• **Activity**
Your task is to copy the lines of the data below from the line holding "have hd := decode_of_match" through the line holding "DEFINITION. Machine/State.lean: the", inclusive, exactly and with nothing added.

Items from a dataset:
/-- A fetched word stands below the end of the program; a program of `2^64` bytes would end where it begins (log 10). -/
theorem not_isFinal_of_fetch_word {s : State} {w : Word} (hf : s.fetch = .word w)
    (hlen : 4 * s.par.prog.length < 2 ^ 64) : ¬ s.isFinal := by
  have hle := pcOffset_add_four_le_of_fetch_word hf
  rw [isFinal_iff_pcOffset hlen]
  omega

/-- What faults or is refused has been fetched (R125). -/
theorem exists_fetch_word_of_specStep {s : State}
    (h : (∃ r, specStep s = some (.fault r)) ∨ ∃ r, specStep s = some (.refused r)) : ∃ w, s.fetch = .word w := by
  rcases h with ⟨r, h⟩ | ⟨⟨w⟩, h⟩
  · obtain ⟨w, -, hf, -, -⟩ := (step_eq_exception_iff s r).mp ((specStep_eq_fault_iff s r).mp h)
    exact ⟨w, hf⟩
  · obtain ⟨hf, -⟩ := (step_eq_notInSpec_iff s w).mp ((specStep_eq_refused_iff s _).mp h)
    exact ⟨w, hf⟩

/-- Settles O33: the reasons by the inversions of the step, the closed types by their constructors, and no final state because
a word was fetched. -/
theorem reasonsOfFaultAndRefusal : Obligations.ReasonsOfFaultAndRefusal := by
  unfold Obligations.ReasonsOfFaultAndRefusal
  refine ⟨fun s => ⟨?_, ?_, fun w => ?_⟩, fun r => ?_, fun ⟨w⟩ => ⟨w, rfl⟩, fun s hlen h => ?_⟩
  · exact (specStep_eq_fault_iff s _).trans
      (step_eq_exception_iff_of_exec fun i => exec_eq_undefinedInstruction_iff i s)
  · rw [← and_assoc]
    exact (specStep_eq_fault_iff s _).trans (step_eq_exception_iff_of_exec fun i => exec_eq_sveAccessTrap_iff i s)
  · exact (specStep_eq_refused_iff s _).trans (step_eq_notInSpec_iff s w)
  · cases r with
    | undefinedInstruction => exact .inl rfl
    | sveAccessTrap => exact .inr rfl
  · obtain ⟨w, hf⟩ := exists_fetch_word_of_specStep h
    exact not_isFinal_of_fetch_word hf hlen

end Sys2Proof.Machine

/-! Proofs of the family `70_reset_and_hazards.md`: where a step completes, where a run ends, and how long it can be. -/

namespace Sys2Proof

/-- Every vector length is the legal length of its own number of bits (R5, R132 c). -/
theorem ofBits_bits (v : VecLen) : VecLen.ofBits v.bits = .ok v := by
  obtain ⟨q⟩ := v
  have hq : 128 * (q.val + 1) / 128 - 1 = q.val := by omega
  rw [VecLen.ofBits, VecLen.bits, if_pos (by omega), hq, Fin.ofNat_val_eq_self]

namespace Machine

/-! ### Where a step completes (R132) -/

theorem pc_eq_base_add_pcOffset (s : State) : s.pc = s.par.base + BitVec.ofNat 64 s.pcOffset := by
  rw [State.pcOffset, BitVec.ofNat_toNat, BitVec.setWidth_eq, add_sub_cancel]

/-- The fetch finds a word exactly where the program stands legally and `pc` is the address of that word in it (R41, R132 d). -/
theorem fetch_eq_word_iff (s : State) (w : Word) :
    s.fetch = .word w ↔
      s.par.legal = true ∧ ∃ i, s.par.prog[i]? = some w ∧ s.pc = s.par.base + BitVec.ofNat 64 (4 * i) := by
  constructor
  · intro hf
    obtain ⟨hl, -, h4, hw⟩ := fetch_word hf
    have hoff : 4 * (s.pcOffset / 4) = s.pcOffset := by omega
    exact ⟨hl, s.pcOffset / 4, hw, by rw [hoff]; exact pc_eq_base_add_pcOffset s⟩
  · rintro ⟨hl, i, hw, hpc⟩
    exact (fetchReadsTheProgram s i w hl hw hpc).1

/-- A step completes exactly where both checks pass and it fetches an encoding of the instruction (R62, R126). -/
theorem exists_step_next_iff (s : State) :
    (∃ t, step s = .next t) ↔ s.sveReady ∧ ∃ w, s.fetch = .word w ∧ w &&& 0xFFF0FC00#32 = 0x04E0C800#32 := by
  constructor
  · rintro ⟨t, h⟩
    obtain ⟨w, imm4, pattern, zdn, hf, hd, hsve, haccess, -⟩ := step_next h
    have hm := (exists_decode_eq_instr_iff w).mp ⟨_, hd⟩
    exact ⟨⟨hsve, haccess⟩, w, hf, (isSqdecd_iff w).mp hm⟩
  · rintro ⟨hready, w, hf, hm⟩
    have hd := decode_of_match ((isSqdecd_iff w).mpr hm)
    exact ⟨_, (step_of_decode_instr hf hd).trans (exec_of_sveReady hready ..)⟩

/-- Settles O31: the two checks, and the fetch of a matching word, which asks for the legal place; the length by its type. -/
theorem stepCompletesExactlyOnAReadyMatchingWord : Obligations.StepCompletesExactlyOnAReadyMatchingWord := by
  unfold Obligations.StepCompletesExactlyOnAReadyMatchingWord
  refine fun s => ⟨?_, ofBits_bits s.par.vl⟩
  simp only [exists_step_next_iff, fetch_eq_word_iff, legal_iff]
  constructor
  · rintro ⟨⟨hsve, haccess⟩, w, ⟨⟨hbase, htop⟩, i, hw, hpc⟩, hm⟩
    exact ⟨hsve, haccess, hbase, htop, i, w, hw, hpc, hm⟩
  · rintro ⟨hsve, haccess, hbase, htop, i, w, hw, hpc, hm⟩
    exact ⟨⟨hsve, haccess⟩, w, ⟨⟨hbase, htop⟩, i, hw, hpc⟩, hm⟩
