-- ==== Sys2Proof/Machine/State.lean ====
section
/-! DEFINITION. Machine/State.lean: the state of the block, plain data, with its reset. Tables (`List (Nat × _)`) are in the
canonical form of Machine/Tbl.lean. Registers that software writes are held by their address in `regs`, statistics counters
in `cnts`; a register whose fields only show other state is computed from it (Machine/Regs.lean). -/

namespace Sys2Proof.Machine

/-! ## Threads (R298, R320) -/

inductive ThState where
  | free | ready | running | waiting | sleeping | failed
  deriving DecidableEq, Repr

/-- A FENCE that a thread waits on: its scope (0 cell, 1 device, 2 space) and the operations it covers, by request number (R281). -/
structure FenceWait where
  scope : Nat
  covers : List Nat
  deriving DecidableEq, Repr

/-- A thread slot (R298). `regs` are s1 to s31; `pc` is the address of the next instruction; `entered` is the tick of entry
into the present state; `starved` says that the check of R314 has acted on this entry into READY, and `readyTicks` counts the
ticks since then that it counts; `timed` that the deadline is
in use; `waitRd` is the rd of the WAIT; `wake` are the flags as they stood when they first satisfied the mask (R309), until the
thread is READY; `token` tells the threads that a slot has held apart. -/
structure Thread where
  state : ThState
  pri : BitVec 3
  pc : W64
  regs : List W64
  flags : W32
  mask : W32
  modeAll : Bool
  clr : Bool
  waitRd : Nat
  deadline : W32
  timed : Bool
  lastCore : BitVec 2
  lcv : Bool
  mailbox : W64
  unread : Bool
  reason : BitVec 2
  faultCode : BitVec 16
  faultInfo : W64
  entered : W32
  evwait : W32
  starved : Bool
  readyTicks : Nat
  wake : Option W32
  token : Nat
  fence : Option FenceWait
  deriving DecidableEq, Repr

def Thread.reset : Thread :=
  { state := .free, pri := 0, pc := 0, regs := List.replicate 31 0, flags := 0, mask := 0, modeAll := false, clr := false,
    waitRd := 0, deadline := 0, timed := false, lastCore := 0, lcv := false, mailbox := 0, unread := false, reason := 0,
    faultCode := 0, faultInfo := 0, entered := 0, evwait := 0, starved := false, readyTicks := 0, wake := none,
    token := 0, fence := none }

/-- A control core: the slot it runs, and which of the last 1,024 tick boundaries found it busy (R318). -/
structure CoreSt where
  slot : Option Nat
  load : BitVec 1024
  deriving DecidableEq, Repr

/-! ## Chutes and engine programs (R119 to R130) -/

/-- A full chute slot: its bytes, and a poison mark per 64 bytes of the slot (R125, R372). -/
structure Slot where
  bytes : List Byte
  poison : List Bool
  deriving DecidableEq, Repr

/-- A chute: its full slots, oldest first, and how many bytes of the oldest have been read. -/
structure Chute where
  slots : List Slot
  rd : Nat
  deriving DecidableEq, Repr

• **Result of this exercise**
    have hd := decode_of_match ((isSqdecd_iff w).mpr hm)
    exact ⟨_, (step_of_decode_instr hf hd).trans (exec_of_sveReady hready ..)⟩

/-- Settles O31: the two checks, and the fetch of a matching word, which asks for the legal place; the length by its type. -/
theorem stepCompletesExactlyOnAReadyMatchingWord : Obligations.StepCompletesExactlyOnAReadyMatchingWord := by
  unfold Obligations.StepCompletesExactlyOnAReadyMatchingWord
  refine fun s => ⟨?_, ofBits_bits s.par.vl⟩
  simp only [exists_step_next_iff, fetch_eq_word_iff, legal_iff]
  constructor
  · rintro ⟨⟨hsve, haccess⟩, w, ⟨⟨hbase, htop⟩, i, hw, hpc⟩, hm⟩
    exact ⟨hsve, haccess, hbase, htop, i, w, hw, hpc, hm⟩
  · rintro ⟨hsve, haccess, hbase, htop, i, w, hw, hpc, hm⟩
    exact ⟨⟨hsve, haccess⟩, w, ⟨⟨hbase, htop⟩, i, hw, hpc⟩, hm⟩
-- ==== Sys2Proof/Machine/State.lean ====
section
/-! DEFINITION. Machine/State.lean: the state of the block, plain data, with its reset. Tables (`List (Nat × _)`) are in the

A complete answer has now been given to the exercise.